Saying nothing I just picked up Adrians full pint and tipped it over their two heads...Adrian remined calm but Liz lept back and began shouting obsenities at me like a deranged fish-wife!! She challenged me to a fight!
"Awwww sit down you silly bitch!!" I told her and pushed her back onto a chair!
"What are you going to do about it!! you midget!! you know I would f*****g kill you!!!" I growled at her, and at the time I realy meant it!!!! I stormed outside, tears starting and made my way to the phone box and phoned my Mum who was staying with my dad at the time...in between tears I explained to a very sleepy mother what had happened, and then she said those immortal words.

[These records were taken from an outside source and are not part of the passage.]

@[simp] theorem mnemonic_assemble (m : Mnemonic) (a b : Byte) : (assemble m a b).mnemonic = m := by
  cases m with
  | hlt | ldi | prn | add | mul | push | pop | call | ret | cmp | jmp | jeq | jne => rfl

/-- The decoder makes only well-formed instructions (R77). -/
theorem assemble_wellFormed (m : Mnemonic) (a b : Byte) : (assemble m a b).wellFormed = true := by
  cases m with
  | hlt | ret => rfl
  | ldi | prn | push | pop | call | jmp | jeq | jne => exact regOk_regSelect a
  | add | mul | cmp => simp [assemble, Instr.wellFormed, regOk_regSelect]

/-- The encoding of a well-formed instruction is its opcode byte and operand bytes that select its operands (R75, R77). -/
theorem encode_eq_opcodeByte_cons {i : Instr} (h : i.wellFormed = true) :
    ∃ a b, encode i = opcodeByte i.mnemonic :: (format i.mnemonic).operands a b ∧ assemble i.mnemonic a b = i := by
  cases i with
  | hlt | ret => exact ⟨0#8, 0#8, rfl, rfl⟩
  | ldi ra imm => exact ⟨regByte ra, imm, rfl, congrArg (Instr.ldi · imm) (regSelect_regByte h)⟩
  | prn ra | push ra | pop ra | call ra | jmp ra | jeq ra | jne ra =>
    exact ⟨regByte ra, 0#8, rfl, congrArg _ (regSelect_regByte h)⟩
  | add ra rb | mul ra rb | cmp ra rb =>
    obtain ⟨ha, hb⟩ : regOk ra = true ∧ regOk rb = true := Bool.and_eq_true_iff.mp h
    exact ⟨regByte ra, regByte rb, rfl, congrArg₂ _ (regSelect_regByte ha) (regSelect_regByte hb)⟩

/-- Decoding an encoded well-formed instruction gives it back, and the bytes after it. -/
theorem decodeBytes_encode_append {i : Instr} (h : i.wellFormed = true) (rest : List Byte) :
    decodeBytes (encode i ++ rest) = .ok (i, rest) := by
  obtain ⟨a, b, henc, hasm⟩ := encode_eq_opcodeByte_cons h
  rw [henc, List.cons_append, decodeBytes_opcodeByte, hasm]

/-- Settles O1: one instruction by its opcode byte and operand bytes, a sequence by induction on it. -/
theorem decodeOfEncodeIsIdentity : Obligations.DecodeOfEncodeIsIdentity := by
  refine ⟨fun i rest h => decodeBytes_encode_append h rest, fun is hwf => ?_⟩
  induction is with
  | nil => rfl
  | cons i is ih =>
    obtain ⟨hi, his⟩ := List.forall_mem_cons.mp hwf
    exact ⟨is.flatMap encode, decodeBytes_encode_append hi _, ih his⟩

/-- An encoding is as long as its opcode declares (R73). -/
theorem encode_length (i : Instr) : (encode i).length = instrLength i.mnemonic := by
  cases i with
  | hlt | ldi | prn | add | mul | push | pop | call | ret | cmp | jmp | jeq | jne => rfl

/-- An encoding begins with the opcode byte of its mnemonic (R70). -/
theorem encode_head? (i : Instr) : (encode i).head? = some (opcodeByte i.mnemonic) := by
  cases i with
  | hlt | ldi | prn | add | mul | push | pop | call | ret | cmp | jmp | jeq | jne => rfl

/-- Settles O2: the bytes used are the opcode byte and the operand bytes of its format, as in the encoding. -/
theorem decodedStreamIsAnEncoding : Obligations.DecodedStreamIsAnEncoding := by
  intro bytes rest i h
  obtain ⟨m, a, b, rfl, rfl⟩ := eq_opcodeByte_of_decodeBytes h
  have hwf := assemble_wellFormed m a b
  refine ⟨hwf, opcodeByte m :: (format m).operands a b, rfl, ?_, ?_, decodeBytes_encode_append hwf rest⟩
  · rw [encode_length, mnemonic_assemble, List.length_cons, Format.operands_length, instrLength]
  · rw [encode_head?, mnemonic_assemble, List.head?_cons]

/-- Settles O3: a byte with a handler is that mnemonic's opcode byte, which is in the list. -/
theorem opcodeMapIsTheTables : Obligations.OpcodeMapIsTheTables := by
  refine ⟨lookup_opcodeByte .hlt, lookup_opcodeByte .ldi, lookup_opcodeByte .prn, lookup_opcodeByte .add,
    lookup_opcodeByte .mul, lookup_opcodeByte .push, lookup_opcodeByte .pop, lookup_opcodeByte .call,
    lookup_opcodeByte .ret, lookup_opcodeByte .cmp, lookup_opcodeByte .jmp, lookup_opcodeByte .jeq,
    lookup_opcodeByte .jne, fun op hop => ?_⟩
  cases hl : lookup op with
  | none => rfl
  | some m =>
    obtain rfl := opcodeByte_of_lookup hl
    refine absurd ?_ hop
    cases m with
    | hlt | ldi | prn | add | mul | push | pop | call | ret | cmp | jmp | jeq | jne => decide

/-- The top two bits of an opcode byte are its operand count (R72). -/
theorem operandCount_opcodeByte (m : Mnemonic) : operandCount (opcodeByte m) + 1 = instrLength m := by
  cases m with
  | hlt | ldi | prn | add | mul | push | pop | call | ret | cmp | jmp | jeq | jne => rfl

/-- Settles O4: an opcode with 0b11 on top would declare four bytes, and no format has more than three. -/
theorem topBitsAreOperandCount : Obligations.TopBitsAreOperandCount := by
  refine ⟨operandCount_opcodeByte, fun op hop => ?_⟩
  cases hl : lookup op with
  | none => rfl
  | some m =>
    obtain rfl := opcodeByte_of_lookup hl
    have hcount := operandCount_opcodeByte m
    have hlen : instrLength m ≤ 3 := (format m).length_le_three
    omega

/-- Settles O6: twelve closed words, each decoded by evaluation. -/
theorem tableWordsDecode : Obligations.TableWordsDecode := by
  unfold Obligations.TableWordsDecode
  decide

end Sys2Proof
end

/-! ## Proofs: steps, and runs of any number of them (30_encoding.md R90 to R93) -/

section

namespace Sys2Proof

/-- No two mnemonics share an opcode byte (R74). -/
theorem opcodeByte_inj {m m' : Mnemonic} : opcodeByte m = opcodeByte m' ↔ m = m' := by
  refine ⟨fun h => ?_, congrArg opcodeByte⟩
  have hlookup : lookup (opcodeByte m) = lookup (opcodeByte m') := congrArg lookup h
  simpa using hlookup

/-- Two pairs of operand bytes that are the same bytes of a format give the same instruction (R70). -/
theorem assemble_congr_operands {m : Mnemonic} {a b a' b' : Byte}
    (h : (format m).operands a b = (format m).operands a' b') : assemble m a b = assemble m a' b' := by
  cases m with
  | hlt | ret => rfl
  | prn | push | pop | call | jmp | jeq | jne =>
    obtain ⟨rfl, -⟩ := List.cons_eq_cons.mp h
    rfl
  | ldi | add | mul | cmp =>
    obtain ⟨rfl, hb⟩ := List.cons_eq_cons.mp h
    obtain ⟨rfl, -⟩ := List.cons_eq_cons.mp hb
    rfl

end Sys2Proof

namespace Sys2Proof.Machine

open Sys2Proof.Statements

/-- An instruction fetched is one whose opcode byte stands at pc (R81). -/
theorem memRead_pc_of_fetch {s : State} {i : Instr} (h : s.fetch = .ok i) :
    s.memRead s.pc = opcodeByte i.mnemonic := by
  obtain ⟨m, hl, hf⟩ | ⟨-, hf⟩ := s.fetch_cases
  · rw [hf] at h
    obtain rfl := Except.ok.inj h
    rw [mnemonic_assemble, opcodeByte_of_lookup hl]
  · rw [hf] at h
    simp at h

/-- A running block runs the instruction it fetches (R90). -/
theorem step_of_fetch {s : State} {i : Instr} (hrun : s.run = .running) (h : s.fetch = .ok i) : step s = exec i s := by
  simp only [step, hrun, h]

/-- A running block at no opcode takes the exception (R221). -/
theorem step_of_lookup_none {s : State} (hrun : s.run = .running) (h : lookup (s.memRead s.pc) = none) :
    step s = .next (s.raiseUnknownOpcode ⟨s.memRead s.pc⟩) := by
  obtain ⟨m, hl, -⟩ | ⟨-, hf⟩ := s.fetch_cases
  · rw [hl] at h
    simp at h
  · simp only [step, hrun, hf, takeUnknownOpcode]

"For Gods sake Vicky, come home love!"
I agreed, and the next day my dad arrived in his beige Allegro, and we loaded the car and did an "afternoon" Moonlight flit from my scummy bedsit in New Mills...there was nothing left for me there now!
From here on the rest of the story gets better but I wont drone on. I filed for divorce a month later and celebrated with Mum when my decree finale came through!! and spent the next 4 years working full time at the Postern Gate in Warrington........

With all this running through my head I finally got of the bus yesterday, at our scruffy bus station, where Mum was waiting with her shopping tolly.....
"Been waiting long?" I asked her brightly...she had no idea what demonic memories had just been ressurected........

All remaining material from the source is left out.